The Pizza Boy Cometh; But I Don’t (Or, Meet “The Squish” — Or, Women Like Edging & Orgasm Denial Too)
As my VIP clients know, I am traveling back home to see my family. This means I am not available for calls etc. as I am staying at my parents house and, well, I can be quite a vocal lady!
However, one VIP client made me an intriguing offer that I thought I just couldn’t refuse…
But maybe I should have?
My challenge is this: I am to masturbate each day to a story he sends me — but I am not to orgasm.
Because this sort of tease drives me crazy, eventually leading me to become a needy squish of a girl.

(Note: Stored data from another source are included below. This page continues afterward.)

-- ==== Sys2Proof/Tests/Slice0.lean ====
section
/-! SUPPORT. Tests: ill-formed commands that the check refuses, worked values of the manual, one step of some commands, and
for each statement with hypotheses a state and operands that meet them, clause by clause. -/

namespace Sys2Proof.Tests

open Sys2Proof Sys2Proof.Machine

/-! ## Ill-formed commands -/

/-- A path frame with this many bytes after its fixed ones. -/
def longPath (n : Nat) : PathFrame where
  station := 0
  tag := 1
  seq := 0
  kind := 0
  flags := 1
  contour := 1
  ordinal := 1
  length := 1
  feed := 0
  rest := List.replicate n 0

/-- A management frame with this many argument bytes. -/
def longMgmt (n : Nat) : MgmtFrame where
  authority := 0
  tn := 1
  unit := 0
  request := 0
  args := List.replicate n 0

theorem longMgmt_wf (n : Nat) : (longMgmt n).wf = decide (n ≤ 56) := by
  unfold MgmtFrame.wf longMgmt
  rw [List.length_replicate]

theorem test_wf_refuses_a_path_body_over_sixty_bytes :
    (Instr.pathFrame (longPath 48)).wf = false ∧ (Instr.pathFrame (longPath 47)).wf = true := by decide

theorem test_wf_refuses_a_mgmt_body_over_sixty_bytes :
    (Instr.mgmtFrame (longMgmt 57)).wf = false ∧ (Instr.mgmtFrame (longMgmt 56)).wf = true :=
  ⟨longMgmt_wf 57, longMgmt_wf 56⟩

set_option maxRecDepth 20000 in
theorem test_frame_check_of_the_nine_digits :
    frameCheck [0x31, 0x32, 0x33, 0x34, 0x35, 0x36, 0x37, 0x38, 0x39] = 0x29B1 := by decide

/-! ## States -/

/-- What a command that answers a next state leads to. -/
def after (c : Instr) (s : State) : State :=
  match exec c s with
  | .next t => t
  | .fault _ => s
  | .refused _ => s

/-- The machine after reset with its station 0 changed. -/
def on (f : Station → Station) : State := State.reset.onWorks fun w => w.upd 0 f

/-- A program that is OPEN. -/
def prog : Program where
  tag := 1
  first := 0
  expected := 0
  consumed := 0xFFFF
  closed := false

/-- An ACTIVE station with a program. -/
def Station.start (x : Station) : Station :=
  { x with state := .active, adm := { x.adm with program := some prog } }

/-- Station 0 is ACTIVE. -/
def active : State := on Station.start

/-- Station 0 is HELD for these reasons. -/
def held (h : Holds) : State := on fun x => { Station.start x with state := .held, holds := h }

/-- A contour of station 0 in this state, with two segments. -/
def contour (s : ContourState) : Contour where
  state := s
  cfg :=
    { station := 0, threadX := 0, threadY := 0, segments := 2, leadIn := 1, inKerf := true, breakLimit := 2
      attemptLimit := 3, policy := .halt }
  prog :=
    { arrived := 0, cursor := 0, breaks := 0, offset := 0, reservation := 0, pendingFailure := none, outcome := none }
  plan := { mode := .plain, timeout := 50 }
  mainEnded := false
  kerf := []

/-- A state in which contour 1 has this record. -/
def holding (s : State) (c : Contour) : State := s.onWorks fun w => { w with contours := [(1, c)] }
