-- ==== Sys2Proof/Machine/Ops.lean ====
section
/-! DEFINITION. The shared operations: raising a fault (R171), completing an operation (R30), the checks every Host
operation makes (R172), the bus primitives (R48, R50), the sprite port (R65) and a Host read of a result register
(R173). -/

namespace Sys2Proof.Machine

/-- `raise Fault(reason)`: the reason is recorded and nothing else changes (R171). There is no trap entry and no return
(R175, R176). -/
def raise (f : Fault) (s : State) : State := { s with fault := some f }

/-- `pc <- pc + 1`, the end of every operation that completes (R30). -/
def complete (s : State) : State := { s with pc := s.pc + 1 }

/-- The checks of a Host operation other than `INIT`, after decoding: a recorded fault leaves no step, an uninitialised
Block raises `NotInitialised`; otherwise the body runs and `pc` advances (R172, R30). -/
def hostOp (op : OpName) (body : State → State) (s : State) : Host.Outcome State Fault Refusal :=
  match s.fault with
  | some f => .fault f
  | none => if s.inited then .next (complete (body s)) else .next (raise (.notInitialised op) s)

/-- The same for `INIT`, the one operation allowed while `inited` is false (R121, R172). -/
def initOp (body : State → State) (s : State) : Host.Outcome State Fault Refusal :=
  match s.fault with
  | some f => .fault f
  | none => .next (complete (body s))

/-- Does the next transaction reach the Device? Scripted, or else a free value (R50; log entry 5). -/
def reaches (s : State) : Bool :=
  match s.script with
  | o :: _ => o.reached
  | [] => Config.reached s.trace

/-- Byte `k` of the answer to the next read. Scripted, or else a free value (R48; log entry 5). -/
def answerByte (s : State) (k : Nat) : Byte :=
  match s.script with
  | o :: _ => o.answer.getD k (Config.answerByte s.trace k)
  | [] => Config.answerByte s.trace k

/-- The `n` bytes the next read returns. -/
def answer (s : State) (n : Nat) : List Byte := (List.range n).map (answerByte s)

/-- `BusWrite(bytes)`: the transaction goes on the trace whether or not it is delivered; the Device reacts if it is
reached, asleep or awake (R48, R50; log entries 19 and 23). -/
def busWrite (bytes : List Byte) (react : Device → Device) (s : State) : State :=
  { s with
    trace := s.trace ++ [.tx s.addr bytes]
    script := s.script.tail
    device := if reaches s then react s.device else s.device }

/-- `BusRead(n)`, its effect: the transaction and the answer go on the trace, and the read acts on the Device if it is
reached, asleep or awake (log entries 19 and 23). The bytes returned are `answer s n` (R48, R49). -/
def busRead (n : Nat) (s : State) : State :=
  { s with
    trace := s.trace ++ [.rx s.addr n (answer s n)]
    script := s.script.tail
    device := if reaches s then s.device.answered s.params s.trace (answer s n) else s.device }

/-- The sprite record on the sprite port: the one the Host supplied beside the operation at `pc` (R65). Beside no
operation there is a record of height 0. -/
def spritePort (s : State) : Sprite :=
  match s.ops[s.pc]? with
  | some op => op.sprite
  | none => ⟨[]⟩

/-- What a result register holds, `none` when it is unwritten (R28, R29). -/
def resultOf (s : State) : ResultReg → Option ResultValue
  | .ks j => (s.ks[j.val]).map .word
  | .keyint => s.keyint.map .flag

/-- The read the Host makes now: the first of its reads, once `pc` has reached that read's place (R173; log entry 7). -/
def dueRead (s : State) : Option ResultReg :=
  match s.reads with
  | (n, r) :: _ => if n ≤ s.pc then some r else none
  | [] => none

/-- A Host read of the result register `r`, the first of its reads: the value goes to the Host, or `ReadUnwritten(r)` is
raised (R173, D23). -/
def hostRead (r : ResultReg) (s : State) : Host.Outcome State Fault Refusal :=
  match resultOf s r with
  | some v => .next { s with got := s.got ++ [v], reads := s.reads.tail }
  | none => .next (raise (.readUnwritten r) s)

end Sys2Proof.Machine
end

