-- ==== Sys2Proof/Machine/Buffer.lean ====
section
/-! DEFINITION. The buffer operations: SETPIXEL, SETROW, SETCOLUMN, CLEAR, DRAWSPRITE and its offset-free
pseudo-operation (R80 to R87, R69). -/

namespace Sys2Proof.Machine

/-- The body of R81 without its `pc` update: one pixel set or cleared. -/
def setPixelStep (b : Rows) (col row val : Byte) : Rows :=
  putRow b (rowOf row) (putBit (getRow b (rowOf row)) (colOf col) (valOf val))

/-- The body of R83: for each row `r`, ascending, the pixel step with bit `r` of the value (D15). -/
def setColumnRows (b : Rows) (col value : Byte) : Rows :=
  (List.range 8).foldl (fun b r => setPixelStep b col (BitVec.ofNat 8 r) ((value >>> r) &&& 1)) b

/-- The loop of R85 from sprite row `r` on: each row is shifted and ORed into buffer row `(r + rowOffset) mod 8`. -/
def drawRows (colOffset rowOffset : Byte) (r : Nat) (rows : List Row) (b : Rows) : Rows :=
  match rows with
  | [] => b
  | v :: rest =>
    let i := BitVec.ofNat 3 ((r + rowOffset.toNat) % 8)
    drawRows colOffset rowOffset (r + 1) rest (putRow b i (getRow b i ||| shiftRow v colOffset))

/-- `SETPIXEL col, row, val` (R81). -/
def execSetpixel (col row val : Byte) (s : State) : Host.Outcome State Fault Refusal :=
  hostOp .setpixel (fun s => { s with buf := setPixelStep s.buf col row val }) s

/-- `SETROW row, value` (R82). -/
def execSetrow (row : Byte) (value : Row) (s : State) : Host.Outcome State Fault Refusal :=
  hostOp .setrow (fun s => { s with buf := putRow s.buf (rowOf row) value }) s

/-- `SETCOLUMN col, value` (R83). -/
def execSetcolumn (col value : Byte) (s : State) : Host.Outcome State Fault Refusal :=
  hostOp .setcolumn (fun s => { s with buf := setColumnRows s.buf col value }) s

/-- `CLEAR` (R84). -/
def execClear (s : State) : Host.Outcome State Fault Refusal :=
  hostOp .clear (fun s => { s with buf := Vector.replicate 8 0 }) s

/-- `DRAWSPRITE S, colOffset, rowOffset`, `S` the sprite on the sprite port (R85). -/
def execDrawsprite (colOffset rowOffset : Byte) (s : State) : Host.Outcome State Fault Refusal :=
  hostOp .drawsprite (fun s => { s with buf := drawRows colOffset rowOffset 0 (spritePort s).rows s.buf }) s

/-- `DRAWSPRITE S`: both offsets zero (R69). -/
def execDrawspriteOrigin (s : State) : Host.Outcome State Fault Refusal :=
  hostOp .drawsprite (fun s => { s with buf := drawRows 0 0 0 (spritePort s).rows s.buf }) s

end Sys2Proof.Machine
end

What’s a “squish”, you ask?
“The Squish” is the name I have given the aching, needy, wet sensation that forms in my pussy — leaving me quite desperate, slutty, and submissive until I am finally granted orgasm. (Hey, edging, orgasm denial, and orgasm control are not just things shared between femdoms and submissive men, you know — we ladies can be just as deliciously victimized by our own lust!)
Now, this particular VIP not only enjoys my desperation, but loves, eventually, sending me over the top into multiple, rather vocal, orgasms — typically one of which involves me squirting. Such sessions wreck me, baby. In such a good way!
So when this phone sex gent made his proposition, it seemed such a good idea to take advantage of the week I would be traveling and less than likely to have my usual privacy (or, perhaps more accurately, have sound-proof walls surrounding me!) and wind up with a great ‘wel-cum home’ gift. *wink*
The first problem was that in my haste to pack this morning, I had forgotten that in order to accommodate a client before I left for my trip, I had moved my trusty vibrator (Sam, my Hitachi — now called The Magic Wand Original) and other sex toys to the living room sofa so as to watch porn with him, and so I forgot to pack any toys!
In order to solve this problem, I stopped at an “Adult Superstore” along the Interstate to grab a toy. I was just going to get another Hitachi; but as that toy makes noise all on its own, I opted for a more silent toy: a dildo. And once you see the packaging, I think you’ll also see why I purchased the sex toy I did:
It’s called “Loverboy The Pizza Boy” — riffing on all the pornos!
(Plus, hey, it has one of those suction-cup dealios. I’ve never tried one of those before, but I figure I might be able to sneak a little private time in the shower here at mom & dad’s house, right?)
One problem, maybe two solved.
However, I now need to master the art of masturbating right up to an orgasm, then stopping cold, for 9 entire days! Nine whole days? And nights!